In a virtual town hall, Mayor Justin Wilson addressed questions about the possibility of closing streets to promote pedestrian and bicycle traffic. The prospect has gained ground in New York City, San Francisco, and other urban localities. There has been pressure from some advocates in D.C. for the city to do the same.

In Alexandria, however, the prospect of shutting down roadways to give more room for pedestrians and cyclists has been famously tempestuous.

“We’ve gotten that question a lot over the last couple of weeks,” Wilson said. “We’re looking at alternatives to facilitate outdoor dining when that returns. We received a proposal from a number of Old Town restaurants to see what can be done.”

The City Council has already permitted some encroachment into the public right of way for takeout and delivery at local restaurants.
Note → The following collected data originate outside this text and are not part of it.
-- ==== Sys2Proof/Machine/System.lean ====
section
/-!
DEFINITION. Machine/System.lean: fences, environment calls, trap returns and the CSR instructions (44_system.md).
-/

namespace Sys2Proof.Machine

/-- `fence` (44_system.md rule R550). -/
def execFence (_fm _pred _succ : BitVec 4) (_rs1 _rd : Reg) (s : State) : Result := .next s

/-- `fence.i` (44_system.md rule R551). -/
def execFenceI (_imm : BitVec 12) (_rs1 _rd : Reg) (s : State) : Result := .next (flushIcache s)

/-- `ecall` (44_system.md rule R552). -/
def execEcall (s : State) : Result := .next (deliver ⟨ecallCause s.priv, 0⟩ s)

/-- `ebreak` (44_system.md rule R553). -/
def execEbreak (s : State) : Result := .next (breakOrHalt s)

/-- `sret` (44_system.md rule R556). -/
def execSret (s : State) : Result := .next (if s.priv = .user then illegal (Instr.bits .sret) s else returnS s)

/-- `mret` (44_system.md rule R555). -/
def execMret (s : State) : Result := .next (if s.priv = .machine then returnM s else illegal (Instr.bits .mret) s)

/-- `wfi` (44_system.md rule R558). -/
def execWfi (s : State) : Result := .next s

/-- `sfence.vma` (44_system.md rule R559). -/
def execSfenceVma (rs1 rs2 : Reg) (s : State) : Result :=
  .next (if s.priv = .user then illegal (Instr.bits (.sfenceVma rs1 rs2)) s else flushIcache s)

/-- `csrrw` (44_system.md rule R573). -/
def execCsrrw (rd rs1 : Reg) (csr : CsrAddr) (s : State) : Result :=
  .next (csrOp (Instr.bits (.csrrw rd rs1 csr)) rd csr true (fun _ => readX rs1 s) s)

/-- `csrrs` (44_system.md rule R574). -/
def execCsrrs (rd rs1 : Reg) (csr : CsrAddr) (s : State) : Result :=
  .next (csrOp (Instr.bits (.csrrs rd rs1 csr)) rd csr (rs1 != 0) (fun old => old ||| readX rs1 s) s)

/-- `csrrc` (44_system.md rule R575). -/
def execCsrrc (rd rs1 : Reg) (csr : CsrAddr) (s : State) : Result :=
  .next (csrOp (Instr.bits (.csrrc rd rs1 csr)) rd csr (rs1 != 0) (fun old => old &&& ~~~(readX rs1 s)) s)

/-- `csrrwi` (44_system.md rule R576). -/
def execCsrrwi (rd : Reg) (uimm : BitVec 5) (csr : CsrAddr) (s : State) : Result :=
  .next (csrOp (Instr.bits (.csrrwi rd uimm csr)) rd csr true (fun _ => uimm.setWidth 64) s)

/-- `csrrsi` (44_system.md rule R577). -/
def execCsrrsi (rd : Reg) (uimm : BitVec 5) (csr : CsrAddr) (s : State) : Result :=
  .next (csrOp (Instr.bits (.csrrsi rd uimm csr)) rd csr (uimm != 0) (fun old => old ||| uimm.setWidth 64) s)

/-- `csrrci` (44_system.md rule R578). -/
def execCsrrci (rd : Reg) (uimm : BitVec 5) (csr : CsrAddr) (s : State) : Result :=
  .next (csrOp (Instr.bits (.csrrci rd uimm csr)) rd csr (uimm != 0) (fun old => old &&& ~~~(uimm.setWidth 64)) s)

end Sys2Proof.Machine
end

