theorem fpMag_fpNeg (f : Fmt) (b : BitVec 64) : fpMag f (fpNeg f b) = fpMag f b := fpMag_fpPattern (fpMag_lt f b)

theorem isPattern_fpNeg (f : Fmt) (b : BitVec 64) : IsPattern f (fpNeg f b) := isPattern_fpPattern (fpMag_lt f b)

theorem fpValue_fpNeg (f : Fmt) (b : BitVec 64) : fpValue f (fpNeg f b) = -fpValue f b := by
  rw [fpValue_eq, fpValue_eq, signedUnits, signedUnits, signOf_fpNeg, fpMag_fpNeg]
  cases signOf f b <;> simp

theorem fpFinite_fpNeg (h : fpFinite f b) : fpFinite f (fpNeg f b) := by
  rw [fpFinite_iff_mag, fpMag_fpNeg]
  exact ⟨isPattern_fpNeg f b, (fpFinite_iff_mag.1 h).2⟩

theorem ieeeSub_eq (ha : isNaN f a = false) (hb : isNaN f b = false) :
    ieeeSub f rm a b = ieeeAdd f rm a (fpNeg f b) := by
  simp [ieeeSub, ha, hb]

theorem ieeeSub_gives (hrm : rm.toNat < 5) (ha : fpFinite f a) (hb : fpFinite f b) :
    GivesRounded f rm (fpValue f a - fpValue f b) (sumSign rm (signOf f a) (!signOf f b)) (ieeeSub f rm a b) := by
  rw [ieeeSub_eq ha.isNaN hb.isNaN, sub_eq_add_neg, ← fpValue_fpNeg, ← signOf_fpNeg]
  exact ieeeAdd_gives hrm ha (fpFinite_fpNeg hb)

/-! ### Products and fused forms -/

theorem applySign_bne (p q : Bool) (x y : ℚ) : applySign (p != q) (x * y) = applySign p x * applySign q y := by
  cases p <;> cases q <;> simp

theorem exactMul_value (a b : Fin2) : (exactMul a b).value = a.value * b.value := by
  rw [Fin2.value, Fin2.value, Fin2.value, ← applySign_bne, exactMul, zpow_add₀ two_ne_zero]
  push_cast
  congr 1
  ring

theorem ieeeMul_gives (hrm : rm.toNat < 5) (ha : fpFinite f a) (hb : fpFinite f b) :
    GivesRounded f rm (fpValue f a * fpValue f b) (signOf f a != signOf f b) (ieeeMul f rm a b) := by
  have h : ieeeMul f rm a b = roundResult f rm (exactMul (unpack f a) (unpack f b)) := by
    simp [ieeeMul, ha.isNaN, hb.isNaN, ha.isInf, hb.isInf]
  rw [h, ← unpack_sign, ← unpack_sign]
  exact roundResult_gives hrm (by rw [exactMul_value, unpack_value, unpack_value]) fun _ => rfl

/-- A number with its sign turned where a flag says so. -/
theorem value_bne (v : Fin2) (neg : Bool) : Fin2.value { v with sign := v.sign != neg } = applySign neg v.value := by
  unfold Fin2.value
  cases v.sign <;> cases neg <;> simp

theorem ieeeFma_gives (hrm : rm.toNat < 5) (ha : fpFinite f a) (hb : fpFinite f b) (hc : fpFinite f c)
    (negProduct negAddend : Bool) :
    GivesRounded f rm (applySign negProduct (fpValue f a * fpValue f b) + applySign negAddend (fpValue f c))
      (sumSign rm ((signOf f a != signOf f b) != negProduct) (signOf f c != negAddend))
      (ieeeFma f rm negProduct negAddend a b c) := by
  have h : ieeeFma f rm negProduct negAddend a b c = roundResult f rm (exactAdd rm
      { exactMul (unpack f a) (unpack f b) with
        sign := (exactMul (unpack f a) (unpack f b)).sign != negProduct }
      { unpack f c with sign := (unpack f c).sign != negAddend }) := by
    simp [ieeeFma, exactMul, ha.isNaN, hb.isNaN, hc.isNaN, ha.isInf, hb.isInf, hc.isInf, unpack_sign, fpSign_eq]
  rw [h, ← unpack_sign, ← unpack_sign, ← unpack_sign]
  exact exactAdd_gives hrm (by rw [value_bne, value_bne, exactMul_value, unpack_value, unpack_value, unpack_value])

/-! ### Conversions -/

/-- An integer operand is the number it is read as. -/
theorem ieeeOfInt_gives (hrm : rm.toNat < 5) {w : Nat} {sg : Bool} {n : ℤ}
    (h : n = if sg && decide (2 ^ (w - 1) ≤ a.toNat % 2 ^ w) then ((a.toNat % 2 ^ w : ℕ) : ℤ) - 2 ^ w
      else (a.toNat % 2 ^ w : ℕ)) :
    GivesRounded f rm n false (ieeeOfInt f rm w sg a) := by
  rw [ieeeOfInt, ← h]
  refine roundResult_gives hrm ((value_natAbs n 0).trans (by rw [zpow_zero, mul_one])) fun h0 => ?_
  rw [Int.natAbs_eq_zero.1 h0]
  rfl

theorem ieeeCvt_gives (hrm : rm.toNat < 5) (h : fpFinite f.other a) :
    GivesRounded f rm (fpValue f.other a) (signOf f.other a) (ieeeCvt f rm a) := by
  have he : ieeeCvt f rm a = roundResult f rm (unpack f.other a) := by
    simp [ieeeCvt, h.isNaN, h.isInf]
  rw [he]
  exact roundResult_gives hrm (unpack_value _ _) fun _ => unpack_sign _ _

end Sys2Proof.Machine
end

section
/-!
Quotient and square root (47_float_f.md rules R675, R676): the model keeps the integer part of the exact result, and in
one bit below it whether a part is lost; so what it keeps stands for the exact result, with bits enough to be rounded.
-/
With Alexandria’s reopening delayed but still on the horizon, part of the plan to support small businesses while maintaining social distancing includes allowing more outdoor dining.

The pedestrian zone plan was, originally, to close the block between Lee Street and Union Street on weekends. The idea was popular enough that some officials were already discussing making the change permanent before the pilot was even implemented.

Those earlier plans were altered to include car traffic and were ultimately shelved for being too costly, according to Wilson.

“The city already entertained the idea of some form of closure on King Street that would have allowed expanded outdoor dining,” Wilson said. “That idea got shelved because of budget challenges, but we are continuing to look at those. I suspect you’ll hear more over the next couple weeks.”